Still in the dark but if 4 hard drives (that is physical hard drive not the pretend C:.D: etc hard drives that has confused windows users for ever which are actually partitions) then it is a good guess that you are running RAID 10. This means that the data is mirrored and stripped. But because ever other sector is written to a different 2 drives it is almost impossible to recover the data if the RAID system is too broken to recover itself.

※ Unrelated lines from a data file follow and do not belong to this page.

-- ==== Sys2Proof/Tests/Slice0.lean ====
section
/-! SUPPORT. Tests: the checks of WellFormed, words decoded, one step at a time with results taken from the spec's
examples, and for each statement with hypotheses a concrete state and operands that meet them. -/

namespace Sys2Proof.Tests
open Sys2Proof Sys2Proof.Machine

-- One theorem after the other: each kernel evaluation waits for the ones before it anyway.
set_option Elab.async false

/-! ### Helpers -/

/-- A command that has just been accepted on a block fresh from reset. -/
def started (bytes : List Byte) (outN : Count) : State := State.reset.accept true true bytes outN

/-- The state after an outcome, or reset. -/
def next (o : Out) : State :=
  match o with
  | .next t    => t
  | .fault _   => State.reset
  | .refused _ => State.reset

/-- An outcome is a next state with a property. -/
def after (o : Out) (p : State → Bool) : Bool :=
  match o with
  | .next t    => p t
  | .fault _   => false
  | .refused _ => false

/-- The entries of a build, or none. -/
def built (b : Except BuildError (List Entry)) : List Entry :=
  match b with
  | .ok t    => t
  | .error _ => []

/-- In the body of a fixed block over the given bytes, at cursor `c`: the fixed tables are loaded. -/
def inFixed (bytes : List Byte) (c : Nat) (outN : Count) : State :=
  { started bytes outN with
    c := c, final := true, phase := .body, staticCodesLoaded := true, litlenTablebits := 9,
    offsetTable := overlay (built (buildOffsetTable fixedOffsetLens)) (List.replicate 402 ⟨0, 0⟩),
    litlenTable := overlay (built (buildLitlenTable fixedLitlenLens)) (List.replicate 2342 ⟨0, 0⟩) }

/-- That state with the bytes "ab" written, and a match of length `n` waiting for its offset. -/
def inMatch (bytes : List Byte) (n : Nat) (outN : Count) : State :=
  { inFixed bytes 0 outN with
    out := [(0, 0x61), (1, 0x62)], outNext := 2, matchLen := n, phase := .offset }

/-- In the code-length loop, at index `i` of 257 + 1 lengths, with the table of the precode {0: 1, 18: 1}. -/
def inLens (bytes : List Byte) (i : Nat) : State :=
  { started bytes 0 with
    phase := .codeLen, index := i, nlit := 257, noff := 1, ncl := 4,
    precodeLens := [1, 0, 0, 0, 0, 0, 0, 0, 0, 0, 0, 0, 0, 0, 0, 0, 0, 0, 1],
    precodeTable := (List.replicate 64 [(⟨0x00000101, 0⟩ : Entry), ⟨0x00120101, 18⟩]).flatten }

/-! ### WellFormed: an ill-formed term for each check -/

theorem test_wf_refuses_empty_codeword : (Instr.lit 0 0x41).wf = false := by decide
theorem test_wf_refuses_empty_offset_codeword : (Instr.dist4 0 1).wf = false := by decide
theorem test_wf_refuses_empty_precodeword : (Instr.cl 0 3).wf = false := by decide
theorem test_wf_refuses_long_precodeword : (Instr.clZeroLong 8 0).wf = false := by decide
theorem test_wf_refuses_long_input (bytes : List Byte) (h : bytes.length = 2 ^ 64) :
    (Instr.cmdDecompress false false bytes 0).wf = false := by
  simp [Instr.wf, h]
theorem test_wf_accepts : (Instr.lit 15 0).wf = true ∧ (Instr.cl 7 15).wf = true := by decide

/-! ### Decoding, each constructor from a word of the spec's encoding -/

/-- 30 R312: bit 0 is BFINAL, bits 2:1 BTYPE; 30 R314: HLIT, HDIST, HCLEN behind it. 0x54 0xC5 0x01 is
0b0_1110_00001_00010_10_0 from the top: BFINAL 0, BTYPE 2, HLIT 2, HDIST 1... written out LSB first. -/
theorem test_decode_block_headers :
    decodeBlockHeader [0b000] 0 = .blockStored false ∧ decodeBlockHeader [0b001] 0 = .blockStored true ∧
    decodeBlockHeader [0b010] 0 = .blockFixed false ∧ decodeBlockHeader [0b011] 0 = .blockFixed true ∧
    decodeBlockHeader [0b110] 0 = .blockReserved false ∧ decodeBlockHeader [0b111] 0 = .blockReserved true ∧
    decodeBlockHeader (packBits ([false] ++ [false, true] ++ [true, false, true, true, false] ++
      [true, true, false, false, true] ++ [false, true, true, true])) 0 = .blockDynamic false 13 19 14 := by
  decide

/-- 30 R314: a 3-bit field, first bit as bit 0. -/
theorem test_decode_pcl : decodePcl [0b11000000, 0b1] 6 = .pcl 7 ∧ decodePcl [0b00100000] 5 = .pcl 1 := by decide

/-- 30 R306, R315: entries of symbols 5, 16, 17, 18 with codewords of 2, 3, 3 and 3 bits; the extra bits stand behind
the codeword. -/
theorem test_decode_presyms :
    decodePresym ⟨0x00050202, 5⟩ [0xFF] 0 = .ok (.cl 2 5) ∧
    decodePresym ⟨0x00100303, 16⟩ [0b00010111] 0 = .ok (.clRepPrev 3 2) ∧
    decodePresym ⟨0x00110303, 17⟩ [0b00110111] 0 = .ok (.clZero 3 6) ∧
    decodePresym ⟨0x00120303, 18⟩ [0b11111111, 0b10] 0 = .ok (.clZeroLong 3 95) ∧
    decodePresym ⟨0x00130303, 19⟩ [0xFF] 0 = .error .noPrecodeSymbol := by
  decide

/-- 30 R304: a literal and the end of a block. -/
theorem test_decode_lit_eob :
    decodeLitlen ⟨0x80500808, 0x50⟩ [0x00] 0 = .ok (.lit 8 0x50) ∧
    decodeLitlen ⟨0x0000A707, 256⟩ [0x00] 0 = .ok (.eob 7) := by
  decide

/-- 30 R303: entries that name no symbol are refused by name. -/
theorem test_decode_refuses_malformed :
    decodeLitlen ⟨0, 0⟩ [0x00] 0 = .error .noLitlenSymbol ∧ decodeLitlen ⟨0x00008101, 285⟩ [0x00] 0 = .error .noLitlenSymbol ∧
    decodeOffset ⟨0x00008101, 3⟩ [0x00] 0 = .error .noOffsetSymbol ∧
    decodeOffset ⟨0x00010101, 32⟩ [0x00] 0 = .error .noOffsetSymbol := by
  decide

/-- The fixed codewords that 43 R620 to R650 write out, with extra bits chosen by hand: codeword, its length, extra value,
extra bits, instruction. -/
def lengthWords : List (Nat × Nat × Nat × Nat × Instr) :=
  [(0b0000001, 7, 0, 0, .len257 7),
   (0b0000010, 7, 0, 0, .len258 7),
   (0b0000011, 7, 0, 0, .len259 7),
   (0b0000100, 7, 0, 0, .len260 7),
   (0b0000101, 7, 0, 0, .len261 7),
   (0b0000110, 7, 0, 0, .len262 7),
   (0b0000111, 7, 0, 0, .len263 7),
   (0b0001000, 7, 0, 0, .len264 7),
   (0b0001001, 7, 1, 1, .len265 7 1),
   (0b0001010, 7, 1, 1, .len266 7 1),
   (0b0001011, 7, 1, 1, .len267 7 1),
   (0b0001100, 7, 1, 1, .len268 7 1),
   (0b0001101, 7, 2, 2, .len269 7 2),
   (0b0001110, 7, 3, 2, .len270 7 3),
   (0b0001111, 7, 2, 2, .len271 7 2),
   (0b0010000, 7, 3, 2, .len272 7 3)] ++
  [(0b0010001, 7, 4, 3, .len273 7 4),
   (0b0010010, 7, 7, 3, .len274 7 7),
   (0b0010011, 7, 4, 3, .len275 7 4),
   (0b0010100, 7, 7, 3, .len276 7 7),
   (0b0010101, 7, 8, 4, .len277 7 8),
   (0b0010110, 7, 15, 4, .len278 7 15),
   (0b0010111, 7, 8, 4, .len279 7 8),
   (0b11000000, 8, 15, 4, .len280 8 15),
   (0b11000001, 8, 16, 5, .len281 8 16),
   (0b11000010, 8, 31, 5, .len282 8 31),
   (0b11000011, 8, 16, 5, .len283 8 16),
   (0b11000100, 8, 31, 5, .len284 8 31),
   (0b11000101, 8, 0, 0, .len285 8),
   (0b11000110, 8, 0, 0, .len286 8),
   (0b11000111, 8, 0, 0, .len287 8)]

/-- The fixed codewords that 43 R660 to R691 write out, as above. -/
def offsetWords : List (Nat × Nat × Nat × Nat × Instr) :=
  [(0b00000, 5, 0, 0, .dist0 5),
   (0b00001, 5, 0, 0, .dist1 5),
   (0b00010, 5, 0, 0, .dist2 5),
   (0b00011, 5, 0, 0, .dist3 5),
   (0b00100, 5, 1, 1, .dist4 5 1),
   (0b00101, 5, 1, 1, .dist5 5 1),
   (0b00110, 5, 2, 2, .dist6 5 2),
   (0b00111, 5, 2, 2, .dist7 5 2),
   (0b01000, 5, 6, 3, .dist8 5 6),
   (0b01001, 5, 6, 3, .dist9 5 6),
   (0b01010, 5, 14, 4, .dist10 5 14),
   (0b01011, 5, 14, 4, .dist11 5 14),
   (0b01100, 5, 30, 5, .dist12 5 30),
   (0b01101, 5, 30, 5, .dist13 5 30),
   (0b01110, 5, 62, 6, .dist14 5 62),
   (0b01111, 5, 62, 6, .dist15 5 62)] ++
  [(0b10000, 5, 126, 7, .dist16 5 126),
   (0b10001, 5, 126, 7, .dist17 5 126),
   (0b10010, 5, 254, 8, .dist18 5 254),
   (0b10011, 5, 254, 8, .dist19 5 254),
   (0b10100, 5, 510, 9, .dist20 5 510),
   (0b10101, 5, 510, 9, .dist21 5 510),
   (0b10110, 5, 1022, 10, .dist22 5 1022),
   (0b10111, 5, 1022, 10, .dist23 5 1022),
   (0b11000, 5, 2046, 11, .dist24 5 2046),
   (0b11001, 5, 2046, 11, .dist25 5 2046),
   (0b11010, 5, 4094, 12, .dist26 5 4094),
   (0b11011, 5, 4094, 12, .dist27 5 4094),
   (0b11100, 5, 8190, 13, .dist28 5 8190),
   (0b11101, 5, 8190, 13, .dist29 5 8190),
   (0b11110, 5, 0, 0, .dist30 5),
   (0b11111, 5, 0, 0, .dist31 5)]

/-- The stream of a row: the codeword, MSB first, then the extra value, LSB first (30 R301, R302). -/
def rowBytes (w : Nat × Nat × Nat × Nat × Instr) : List Byte :=
  packBits (codewordBits w.2.1 w.1 ++ fieldBits w.2.2.2.1 w.2.2.1)

/-- The element that the fixed tables find in a row's stream. -/
def fetchesRow (s : State) (w : Nat × Nat × Nat × Nat × Instr) : Bool :=
  match fetch { s with inBuf := rowBytes w } with
  | .instr i _ => decide (i = w.2.2.2.2)
  | .raised _  => false
  | .stuck _   => false

theorem test_decode_length_symbols : lengthWords.all (fetchesRow (inFixed [] 0 0)) = true := by decide +kernel

theorem test_decode_offset_symbols : offsetWords.all (fetchesRow (inMatch [] 3 10)) = true := by decide +kernel

/-- 30 R316: op in bits 1:0, the two flags in bits 2 and 3, the rest 0. -/
theorem test_decode_commands :
    decodeCommand ⟨0x00000004, [], 0⟩ = .ok (.cmdReset 1) ∧
    decodeCommand ⟨0x00000005, [0x03], 9⟩ = .ok (.cmdDecompress true false [0x03] 9) ∧
    decodeCommand ⟨0x00000009, [0x03], 9⟩ = .ok (.cmdDecompress false true [0x03] 9) ∧
    decodeCommand ⟨0xFFFFFFFE, [], 0⟩ = .ok (.cmdReserved2 0x3FFFFFFF) ∧
    decodeCommand ⟨0x00000007, [], 0⟩ = .ok (.cmdReserved3 1) ∧
    decodeCommand ⟨0x80000000, [], 0⟩ = .error .reservedCommandBits ∧
    decodeCommand ⟨0x00000011, [], 0⟩ = .error .reservedCommandBits := by
  decide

This becomes a serious economic decision. Exactly how much is that week of data worth?? It could be truly costly to recover it. :’(

Always remember RAID is not backup!!

TekFox wrote:
> I do admit I am not well learned in Linux, which is why I came to the
> forum seeking advice.

i hope you didn’t get the feeling i was trying to belittle your
knowledge…in fact i was impressed with your correct decision to
seek assistance…

it was just after a couple of day and i could see no progress (there,
where you are, coming this way) i felt it better to get the business
back up quickly AND with a high expectation of success…

and, i couldn’t see both of those happening via this venue…

fact is, i’m still not sure you were actually running openSUSE 10.2
and not SUSE Linux Enterprise Server version 10 SP2 (aka SLES 10.),
which IS still supported by Novell…

and i guessed the company has PAID for support from Novell…so, that
is why i asked for that


cat /etc/SuSE-release
cat /etc/issue

because i HOPED for you that you actually had SLES and i’d send you
over there where i would expect that they COULD see you to a quick AND
safe fix…

> I’ve called one company, and they are now contacting all their
> technicians to see if anyone is willing to work on our system.

i’m kinda concerned that maybe you looking for Linux help inside of
places where only Window’s PowerUsers live…

can you say the city you are in, and or the nearest ‘large’
city…perhaps someone reading HERE, now, is right down around the
corner…

and, would consider it a fun challenge to see if s/he can get you
cooking again…(oh, and in addition to fun, rewarding)


palladium